REFLECTIONS ON FILM CULTURE

AFI: All Things Great and Small

TOM AT THE FARM

‘Tom at the Farm’

Each year, AFI FEST’s programming schedule seems stricken by an identity crisis. On the one hand, you have the highfalutin premieres of Oscar favorites defined by their red carpet glitz and glam. Stars and paparazzi flood Hollywood Boulevard while awestruck tourists look on in amazement, all to celebrate films that are already primed for the long awards season ahead. This is the festival’s facade.

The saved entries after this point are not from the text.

-- ==== Sys2Proof/Tests/Slice0.lean ====
section
/-! SUPPORT. Tests of the model: the checks of WellFormed, the encodings of the spec's own worked example, and for every statement
that assumes something a witness (`wit_` and the statement's name) that its assumptions can be met. The states are small ones,
built by the helpers below. -/

open Sys2Proof Sys2Proof.Machine

set_option linter.unusedVariables false
set_option maxRecDepth 20000

/-! ### Well-formedness: a term that each check refuses -/

theorem test_access_size : illFormed (.hostRegisterWrite 0 .bar0 0 3 0) = some .accessSize := by decide
theorem test_bar_offset : illFormed (.hostRegisterWrite 0 .bar4 0x10_0000 4 0) = some .barOffset := by decide
theorem test_entry_words : illFormed (.sqFetch 0 (.entry [1, 2])) = some .entryWords := by decide
theorem test_packet_shape : illFormed (.weirMsg (.own 0) { blankPacket 0x23 with rlen := 17 }) = some .packetShape := by decide
theorem test_link_count : illFormed (.linkState 0 ⟨0, 0, []⟩) = some .linkCount := by decide
theorem test_report_shape : illFormed (.report 0 ⟨0x10, 0, 0, 0, 0⟩ { temps := [], power := 0, flags := 0, corePower := [] }) =
    some .reportShape := by decide
theorem test_read_size : illFormed (.l64LowRead 0 ⟨.bar0, 0, 3⟩) = some .accessSize := by decide
theorem test_frame_payload : illFormed (.bundleFrame 0 .up 0
    { seq := 0, ack := 0, nak := false, type := 1, cmd := 0, lane := 0, dir := .up, atSeq := 0, reserved := 0 } ⟨[0], []⟩) =
    some .framePayload := by decide
theorem test_line_payload : illFormed (.channelFrame (.basin 0 0) 0 0 ⟨0, 0, 0, []⟩ []) = some .linePayload := by decide
theorem test_delay_count : illFormed (.tileAlignment 0 []) = some .delayCount := by decide
theorem test_calibration : illFormed (.calibrationDone 0 [⟨.tx 0 0, ⟨0, 3201, 0, 0, 45⟩, ⟨0, 0, 0, 0, 45⟩⟩]) = some .calibration := by
  decide
theorem test_well_formed : wellFormed (.hostRegisterWrite 0 .bar0 0x3FF_FFF8 8 0) = true := by decide

/-- A list of 2^32 bytes is longer than one move. -/
theorem test_transfer_length (d : SiteNo) (g : Fin 128) (l : Fin 32) (h : ChanHdr) (bs : List Byte) (k : bs.length = 2 ^ 32) :
    illFormed (.scheduledData d g l h bs) = some .transferLength := by
  unfold illFormed
  simp [k]

/-! ### Encodings: the example bundle of R214, and words written out from R195 to R212 -/

theorem test_example_bundle :
    bundleOf (0x0800_3C8D_FF40_0000 + 2 ^ 128 * 0x0400_4400_0000_0000 + 2 ^ 192 * 0x0460_2000_0000_0000) =
      (.mma { arrays := 0xF, ta := 2, tb := 3, acc := 0, zero := true, wlo := 0x3FD, h := 0 }, .nop, .move 17, .wait 3 1) := by
  decide +kernel

/-! ### The helpers' states -/

/-- A module that is up: every domain on, the host linked, a Weir running, start at stage 11. -/
def wUp : State :=
  { State.reset with
    regs := (Reg.globalStat, 0x2B) :: (List.range 166).map fun d => (Reg.powerDomain d, 0x8000_0000),
    linkUp := true, vfsOn := true, weir := { WeirState.reset with running := true } }

/-- The module with some registers set. -/
def wRegs (s : State) (rs : List (Nat × Nat)) : State := rs.foldl (fun s r => putReg s r.1 r.2) s

/-- The module with Basin time at a count. -/
def wAt (s : State) (n : Nat) : State := { s with time := { s.time with now := n, running := true } }

/-- A context's part on core 0: one tile descriptor, one move descriptor, one bundle, three tokens in counter 0. -/
def wCore : CtxCore :=
  { core := 0, region := 0, stream := coreBase 0 + 0x10_0000, entryOff := 0, tdOff := 0, tdCount := 1, moveOff := 16,
    moveCount := 1, bundleOff := 64, bundleCount := 1, streamSize := 4096, counters := [(0, 3)], tds := [], below := 0,
    invalid := 0, sat := 0 }

/-- A context of one core with one phase that ends the activation. -/
def wCtx : Context :=
  { handle := 0x40, part := 0, planId := 1, sites := [0], skipDisable := false, regionSize := 0x10_0000,
    phases := [{ sched := 0, ending := 0, hold := false, selector := 0, visits := 1, target := 0 }], scheds := [[]],
    selects := [], cores := [wCore], waiting := [], run := none, idleTick := 0, removing := false, visitor := 0 }

/-- The context running on core 0, whose state is given. -/
def wRun (y : CoreState) : State :=
  { wUp with cores := [(0, { y with running := some 0x40 })], contexts := [wCtx] }

/-- A core that has issued nothing. -/
def wY : CoreState := { CoreState.reset with running := some 0x40 }

/-- What `Obligations.GuardedPairRequestsModuleReset` assumes is met. -/
theorem wit_GuardedPairRequestsModuleReset :
  (∃ s : State, pf0Reg s Reg.globalReset = true ∧ s.firstWrite = none) ∧
  (∃ s : State, ∃ n : Nat, pf0Reg s Reg.globalReset = true ∧ s.firstWrite = some n) ∧
  (∃ s : State, ∃ v : Word, pf0Reg s Reg.globalReset = true ∧ s.firstWrite = some v.toNat ∧ v.getLsbD 0 = true) ∧
  (∃ s : State, ∃ v : Word, pf0Reg s Reg.globalReset = true ∧ s.firstWrite = some v.toNat ∧ v.getLsbD 0 = false) ∧
  (∃ s : State, ∃ c : Word, pf0Reg s Reg.globalReset = true ∧ s.firstWrite ≠ some (~~~c).toNat ∧ ((∀ n ∈ s.firstWrite, n < 2 ^ 32))) ∧
  (∃ s : State, ∃ c : Word, pf0Reg s Reg.globalReset = true ∧ s.firstWrite ≠ some (~~~c).toNat ∧ ((∀ n ∈ s.firstWrite, n < 2 ^ 32))) ∧
  (∃ s : State, pf0Reg s Reg.globalReset = false) := by
  refine ⟨⟨wUp, ?_⟩,
     ⟨{ wUp with firstWrite := some 0 }, 0, ?_⟩,
     ⟨{ wUp with firstWrite := some 1 }, 1, ?_⟩,
     ⟨{ wUp with firstWrite := some 0xFFFF_FFFE }, 0xFFFF_FFFE, ?_⟩,
     ⟨wUp, 0, ?_⟩,
     ⟨{ wUp with firstWrite := some 0xFFFF_FFFF }, 1, ?_⟩,
     ⟨State.reset, ?_⟩⟩ <;> decide +kernel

I’m more interested in the festival’s beating heart–the latest and greatest foreign entries out of Cannes, Toronto, and Venice, and fringe discoveries that span the spectrum of genres and national cinemas across the globe. Consider this a preview showcasing some of the festival’s finest entries.

THE STRANGE LITTLE CAT

‘The Strange Little Cat’

Ramon Zürcher’s The Strange Little Cat is a beguiling cinematic oddity, a symphony of sounds and an expansive mosaic of telling details. Stuck inside a middle-class German apartment, we watch a family awaken, engage in allegorical conversation, and prepare for a dinner to be held that night. Audible patterns emerge (the youngest daughter screams whenever the espresso machine snaps into action) while the camera stays mostly static, watching and logging patterns with meticulous precision.

We see acts of play and hints of brutality. A foot hovers over a cat’s neck, and there’s mention of monsters. Later, the cat will eat a moth that has been fluttering by all the action. It all feeds into a rhythm of daily life very particular to this group of people who’ve been interacting (and repressing) together for so long.

Everything in this tightly confined space revolves around facial expressions, and none is more conflicted than that of the matriarch’s (Jenny Schily). She seems perpetually torn between rage and mundanity, expression and duty. But we aren’t sure why. What’s clear is this family remains a product of her life, and she’s stuck with watching it flower one day at a time.

OUR SUNHI

‘Our Sunhi’

Time also passes slowly in Hong Sang-soo’s latest joy, Our Sunhi, a sunny companion piece to his Nobody’s Daughter Haewon that pinpoints the selfish cycle of men attempting to possess a woman’s admiration, energy and love.

A trio of intellectuals pander for the attention of Sunhi (Jung Yumi), a lovely but confused film student who has been living in self-imposed exile for the last year for muddled reasons. Hong structures the film around different pairings and drinking sessions, each in it’s own way an indicator of fluctuating desires and motivations. More often than not, what’s said is not what’s felt, and this leaves the characters fittingly bewildered in perfect Hong fashion.

Enigmatic Canadian art-thrillers seem to be all the rage at AFI FEST this year. Xavier Dolan’s nervy but unnecessarily self-indulgent Tom at the Farm finds the Quebecois-wunderkind experimenting a bit with Hitchcockian menace and Dardenne-style pacing in this story about a city slicker who attends his lover’s funeral in the countryside only to be swept up into the warped family matters.

VIC AND FLOW SAW A BEAR

‘Vic + Flow Saw a Bear’

Much more reserved (and altogether frightening) is Denis Côté’s Vic + Flow Saw a Bear. Set entirely in quiet rural area where deceptively kind neighbors roam freely across properties and treelines spell disaster, this story of long-gestating revenge is one of those seamless gut-punches that drifts calmly by with the wind.

CHARLIE VICTOR ROMEO

‘Charlie Victor Romeo’

Finally, speaking of horrifying, Patrick Daniels and Robert Berger’s Charlie Victor Romeo is my worst nightmare come to life. Over the course of its harrowing running time, actors reenact six different air disasters using the actual dialogue recorded from flight recorders. Essentially extended theatrical scenes containing the tension of a great tragedy, the film conveys a bitter truth: all the work, hope, and energy these fledgling pilots put into fending off the inevitable just leads to awful, deafening silence.